Elizabeth Kolbert has been a staff writer for The New Yorkersince 1999. She has written dozens of pieces for the magazine, including profiles of Hillary Clinton, Mayor Michael Bloomberg, and former Mayor Rudolph Giuliani. Her series on global warming, “The Climate of Man,” appeared in The New Yorker in the spring of 2005 and won the American Association for the Advancement of Science’s magazine award. Also in 2006, she received the National Academy of Sciences Communication Award in the newspaper/magazine category and was awarded a Lannan Writing Fellowship. In September 2010, Kolbert received the prestigious Heinz Award which recognizes individuals who are addressing global change caused by the impact of human activities and natural processes on the environment. She has also been awarded a 2010 National Magazine Award in the Reviews and Criticism category for her work in The New Yorker, and the Sierra Club’s 2011 David R. Brower Award. She recently won the Walter Sullivan Award for Excellence in Science Journalism from the American Geophysical Union.

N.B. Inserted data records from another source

theorem execBypass_evolves (code : BitVec 4) (s : State) : ∃ t, execBypass code s = .next t ∧ Ev s t :=
  ⟨_, rfl, ev_tapSelect (Ev.refl s)⟩

theorem execTestLogicReset_evolves  (s : State) : ∃ t, execTestLogicReset s = .next t ∧ Ev s t :=
  ⟨_, rfl, ev_tapSelect (Ev.refl s)⟩

theorem execTakeOwnership_evolves (port : Fin 4) (val : Word) (s : State) : ∃ t, execTakeOwnership port val s = .next t ∧ Ev s t :=
  ⟨_, rfl, ev_takeOwnership (Ev.refl s)⟩

theorem execProgramSlot_evolves (port : Fin 4) (val : Word) (s : State) : ∃ t, execProgramSlot port val s = .next t ∧ Ev s t :=
  ⟨_, rfl, ev_programSlot (Ev.refl s)⟩

theorem execRevokeSlot_evolves (port : Fin 4) (val : Word) (s : State) : ∃ t, execRevokeSlot port val s = .next t ∧ Ev s t :=
  ⟨_, rfl, ev_revokeSlot (Ev.refl s)⟩

theorem execSeal_evolves (port : Fin 4) (val : Word) (s : State) : ∃ t, execSeal port val s = .next t ∧ Ev s t :=
  ⟨_, rfl, ev_sealPart (Ev.refl s)⟩

theorem execAdvanceRollback_evolves (port : Fin 4) (val : Word) (s : State) : ∃ t, execAdvanceRollback port val s = .next t ∧ Ev s t :=
  ⟨_, rfl, ev_advanceRollback (Ev.refl s)⟩

theorem execFuseRetire_evolves (port : Fin 4) (val : Word) (s : State) : ∃ t, execFuseRetire port val s = .next t ∧ Ev s t := by
  have hE := Ev.refl s
  refine ⟨_, rfl, ?_⟩
  repeat' (first | with_reducible assumption | with_reducible apply ev_served | with_reducible apply ev_fuseRetire | intro _)

theorem execFuseProgramDone_evolves  (s : State) : ∃ t, execFuseProgramDone s = .next t ∧ Ev s t :=
  ⟨_, rfl, ev_fuseDone (Ev.refl s)⟩

theorem execVfuseLost_evolves  (s : State) : ∃ t, execVfuseLost s = .next t ∧ Ev s t :=
  ⟨_, rfl, ev_vfuseLost (Ev.refl s)⟩

theorem execAttest_evolves (port : Fin 4) (s : State) : ∃ t, execAttest port s = .next t ∧ Ev s t :=
  ⟨_, rfl, ev_attest (Ev.refl s)⟩

theorem execSignHead_evolves (port : Fin 4) (s : State) : ∃ t, execSignHead port s = .next t ∧ Ev s t :=
  ⟨_, rfl, ev_signHead (Ev.refl s)⟩

theorem execReportDone_evolves  (s : State) : ∃ t, execReportDone s = .next t ∧ Ev s t :=
  ⟨_, rfl, ev_reportDone (Ev.refl s)⟩

theorem execLedgerAckWrite_evolves (port : Fin 4) (val : Word) (s : State) : ∃ t, execLedgerAckWrite port val s = .next t ∧ Ev s t :=
  ⟨_, rfl, ev_ledgerAck (Ev.refl s)⟩

theorem execRecSelWrite_evolves (port : Fin 4) (val : Word) (s : State) : ∃ t, execRecSelWrite port val s = .next t ∧ Ev s t :=
  ⟨_, rfl, ev_recSel (Ev.refl s)⟩

theorem execLedgerSeqRead_evolves (port : Fin 4) (s : State) : ∃ t, execLedgerSeqRead port s = .next t ∧ Ev s t :=
  ⟨_, rfl, ev_seqRead (Ev.refl s)⟩

theorem execPwrVlimWrite_evolves (port : Fin 4) (val : Word) (s : State) : ∃ t, execPwrVlimWrite port val s = .next t ∧ Ev s t :=
  ⟨_, rfl, ev_pwrVlimWrite (Ev.refl s)⟩

theorem execPwrThermWrite_evolves (port : Fin 4) (val : Word) (s : State) : ∃ t, execPwrThermWrite port val s = .next t ∧ Ev s t :=
  ⟨_, rfl, ev_pwrThermWrite (Ev.refl s)⟩

theorem execPwrWakeAtWrite_evolves (port : Fin 4) (val : Word) (s : State) : ∃ t, execPwrWakeAtWrite port val s = .next t ∧ Ev s t :=
  ⟨_, rfl, ev_pwrWakeAtWrite (Ev.refl s)⟩

theorem execSysLockWrite_evolves (port : Fin 4) (val : Word) (s : State) : ∃ t, execSysLockWrite port val s = .next t ∧ Ev s t :=
  ⟨_, rfl, ev_sysLockWrite (Ev.refl s)⟩

theorem execWreg_evolves  (s : State) : ∃ t, execWreg s = .next t ∧ Ev s t := by
  have hE := Ev.refl s
  refine ⟨_, rfl, ?_⟩
  repeat' (first | with_reducible assumption | with_reducible apply ev_onCmd | with_reducible apply ev_wregCmd | intro _)

theorem execSkein_evolves  (s : State) : ∃ t, execSkein s = .next t ∧ Ev s t := by
  have hE := Ev.refl s
  refine ⟨_, rfl, ?_⟩
  repeat' (first | with_reducible assumption | with_reducible apply ev_onCmd | with_reducible apply ev_skeinCmd | intro _)

theorem execInst_evolves  (s : State) : ∃ t, execInst s = .next t ∧ Ev s t := by
  have hE := Ev.refl s
  refine ⟨_, rfl, ?_⟩
  repeat' (first | with_reducible assumption | with_reducible apply ev_onCmd | with_reducible apply ev_instCmd | intro _)

theorem execDirEnd_evolves  (s : State) : ∃ t, execDirEnd s = .next t ∧ Ev s t := by
  have hE := Ev.refl s
  refine ⟨_, rfl, ?_⟩
  repeat' (first | with_reducible assumption | with_reducible apply ev_onCmd | with_reducible apply ev_dirEndCmd | intro _)

theorem execFramesP_evolves  (s : State) : ∃ t, execFramesP s = .next t ∧ Ev s t := by
  have hE := Ev.refl s
  refine ⟨_, rfl, ?_⟩
  repeat' (first | with_reducible assumption | with_reducible apply ev_onCmd | with_reducible apply ev_framesPCmd | intro _)

theorem execFramesL_evolves  (s : State) : ∃ t, execFramesL s = .next t ∧ Ev s t := by
  have hE := Ev.refl s
  refine ⟨_, rfl, ?_⟩
  repeat' (first | with_reducible assumption | with_reducible apply ev_onCmd | with_reducible apply ev_framesLCmd | intro _)

theorem execSkeinFrames_evolves  (s : State) : ∃ t, execSkeinFrames s = .next t ∧ Ev s t := by
  have hE := Ev.refl s
  refine ⟨_, rfl, ?_⟩
  repeat' (first | with_reducible assumption | with_reducible apply ev_onCmd | with_reducible apply ev_skeinFramesCmd | intro _)

theorem execEndCheck_evolves  (s : State) : ∃ t, execEndCheck s = .next t ∧ Ev s t := by
  have hE := Ev.refl s
  refine ⟨_, rfl, ?_⟩
  repeat' (first | with_reducible assumption | with_reducible apply ev_onCmd | with_reducible apply ev_endCmd | intro _)

theorem execSignature_evolves  (s : State) : ∃ t, execSignature s = .next t ∧ Ev s t := by
  have hE := Ev.refl s
  refine ⟨_, rfl, ?_⟩
  repeat' (first | with_reducible assumption | with_reducible apply ev_onCmd | with_reducible apply ev_signatureCmd | intro _)

theorem execKeywrap_evolves  (s : State) : ∃ t, execKeywrap s = .next t ∧ Ev s t := by
  have hE := Ev.refl s
  refine ⟨_, rfl, ?_⟩
  repeat' (first | with_reducible assumption | with_reducible apply ev_onCmd | with_reducible apply ev_keywrapCmd | intro _)

theorem execEpoch_evolves  (s : State) : ∃ t, execEpoch s = .next t ∧ Ev s t := by
  have hE := Ev.refl s
  refine ⟨_, rfl, ?_⟩
  repeat' (first | with_reducible assumption | with_reducible apply ev_onCmd | with_reducible apply ev_epochCmd | intro _)

theorem execNextkey_evolves  (s : State) : ∃ t, execNextkey s = .next t ∧ Ev s t := by
  have hE := Ev.refl s
  refine ⟨_, rfl, ?_⟩
  repeat' (first | with_reducible assumption | with_reducible apply ev_onCmd | with_reducible apply ev_nextkeyCmd | intro _)

theorem execRegion_evolves  (s : State) : ∃ t, execRegion s = .next t ∧ Ev s t := by
  have hE := Ev.refl s
  refine ⟨_, rfl, ?_⟩
  repeat' (first | with_reducible assumption | with_reducible apply ev_onCmd | with_reducible apply ev_regionCmd | intro _ | extract_lets | split)

theorem execStartFull_evolves (port : Fin 4) (s : State) : ∃ t, execStartFull port s = .next t ∧ Ev s t :=
  ⟨_, rfl, ev_startFull (Ev.refl s)⟩

theorem execStartPartial_evolves (port : Fin 4) (s : State) : ∃ t, execStartPartial port s = .next t ∧ Ev s t :=
  ⟨_, rfl, ev_startPartial (Ev.refl s)⟩

theorem execCfgStreamWrite_evolves (port : Fin 4) (val : Word) (s : State) : ∃ t, execCfgStreamWrite port val s = .next t ∧ Ev s t :=
  ⟨_, rfl, ev_streamWrite (Ev.refl s)⟩

theorem execAbort_evolves (port : Fin 4) (s : State) : ∃ t, execAbort port s = .next t ∧ Ev s t :=
  ⟨_, rfl, ev_abortLoad (Ev.refl s)⟩

theorem execStreamLost_evolves  (s : State) : ∃ t, execStreamLost s = .next t ∧ Ev s t :=
  ⟨_, rfl, ev_streamLost (Ev.refl s)⟩

theorem execFlashReadDone_evolves (words : List Word) (dqs : Bool) (s : State) : ∃ t, execFlashReadDone words dqs s = .next t ∧ Ev s t :=
  ⟨_, rfl, ev_flashRead (Ev.refl s)⟩

theorem execChainSync_evolves  (s : State) : ∃ t, execChainSync s = .next t ∧ Ev s t :=
  ⟨_, rfl, ev_chainSync (Ev.refl s)⟩

theorem execChainInputWord_evolves (val : Word) (s : State) : ∃ t, execChainInputWord val s = .next t ∧ Ev s t :=
  ⟨_, rfl, ev_chainWord (Ev.refl s)⟩

theorem execChainInputTimeout_evolves  (s : State) : ∃ t, execChainInputTimeout s = .next t ∧ Ev s t :=
  ⟨_, rfl, ev_chainTimeout (Ev.refl s)⟩

theorem execIoRelease_evolves  (s : State) : ∃ t, execIoRelease s = .next t ∧ Ev s t :=
  ⟨_, rfl, ev_ioRelease (Ev.refl s)⟩

theorem execRegionRelease_evolves  (s : State) : ∃ t, execRegionRelease s = .next t ∧ Ev s t :=
  ⟨_, rfl, ev_regionRelease (Ev.refl s)⟩

theorem execClearRegion_evolves (port : Fin 4) (s : State) : ∃ t, execClearRegion port s = .next t ∧ Ev s t :=
  ⟨_, rfl, ev_clearRegion (Ev.refl s)⟩

theorem execScrubFrameRead_evolves  (s : State) : ∃ t, execScrubFrameRead s = .next t ∧ Ev s t :=
  ⟨_, rfl, ev_scrubRead (Ev.refl s)⟩

theorem execTripleVote_evolves  (s : State) : ∃ t, execTripleVote s = .next t ∧ Ev s t :=
  ⟨_, rfl, ev_voteAll (Ev.refl s)⟩

theorem execTileTestStart_evolves  (s : State) : ∃ t, execTileTestStart s = .next t ∧ Ev s t :=
  ⟨_, rfl, ev_tileTestStart (Ev.refl s)⟩

theorem execTileTestEnd_evolves (failUnit : BitVec 4) (s : State) : ∃ t, execTileTestEnd failUnit s = .next t ∧ Ev s t :=
  ⟨_, rfl, ev_testEnd (Ev.refl s)⟩

theorem execTileTest_evolves (port : Fin 4) (val : Word) (s : State) : ∃ t, execTileTest port val s = .next t ∧ Ev s t := by
  have hE := Ev.refl s
  refine ⟨_, rfl, ?_⟩
  repeat' (first | with_reducible assumption | with_reducible apply ev_served | with_reducible apply ev_tileTest | intro _)

theorem execPortIslandReset_evolves (port : Fin 4) (target : Fin 4) (s : State) : ∃ t, execPortIslandReset port target s = .next t ∧ Ev s t := by
  have hE := Ev.refl s
  refine ⟨_, rfl, ?_⟩
  repeat' (first | with_reducible assumption | with_reducible apply ev_served | with_reducible apply ev_islandResetPort | intro _)

theorem execPacketLayerTimeout_evolves (p : Fin 4) (s : State) : ∃ t, execPacketLayerTimeout p s = .next t ∧ Ev s t :=
  ⟨_, rfl, ev_packetTimeout (Ev.refl s)⟩

theorem execPowerEntryProceed_evolves  (s : State) : ∃ t, execPowerEntryProceed s = .next t ∧ Ev s t :=
  ⟨_, rfl, ev_powerProceed (Ev.refl s)⟩

theorem execDoze_evolves (port : Fin 4) (s : State) : ∃ t, execDoze port s = .next t ∧ Ev s t :=
  ⟨_, rfl, ev_doze (Ev.refl s)⟩

theorem execPark_evolves (port : Fin 4) (s : State) : ∃ t, execPark port s = .next t ∧ Ev s t :=
  ⟨_, rfl, ev_park (Ev.refl s)⟩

Elizabeth Kolbert’s stories have also appeared in The New York Times Magazine,Vogue,and Mother Jones, and have been anthologized in The Best American Science and Nature Writing and The Best American Political Writing. She edited The Best American Science and Nature Writing 2009. A collection of her work, The Prophet of Love and Other Tales of Power and Deceit, was published in 2004. Prior to joining the staff of The New Yorker, Kolbert was a political reporter for The New York Times.

Field Notes from a Catastrophe: Man, Nature, and Climate Change was chosen as one of the 100 Notable Books of the Year (2006) by The New York Times Book Review. Her most recent book, The Sixth Extinction: An Unnatural History, a book about mass extinctions that weaves intellectual and natural history with reporting in the field, was aNew York Times 2014 Top Ten Best Book of the Year. The Sixth Extinction also won the 2015 Pulitzer Prize in the General Nonfiction category and was a finalist for the National Book Critics Circle awards for the best books of 2014.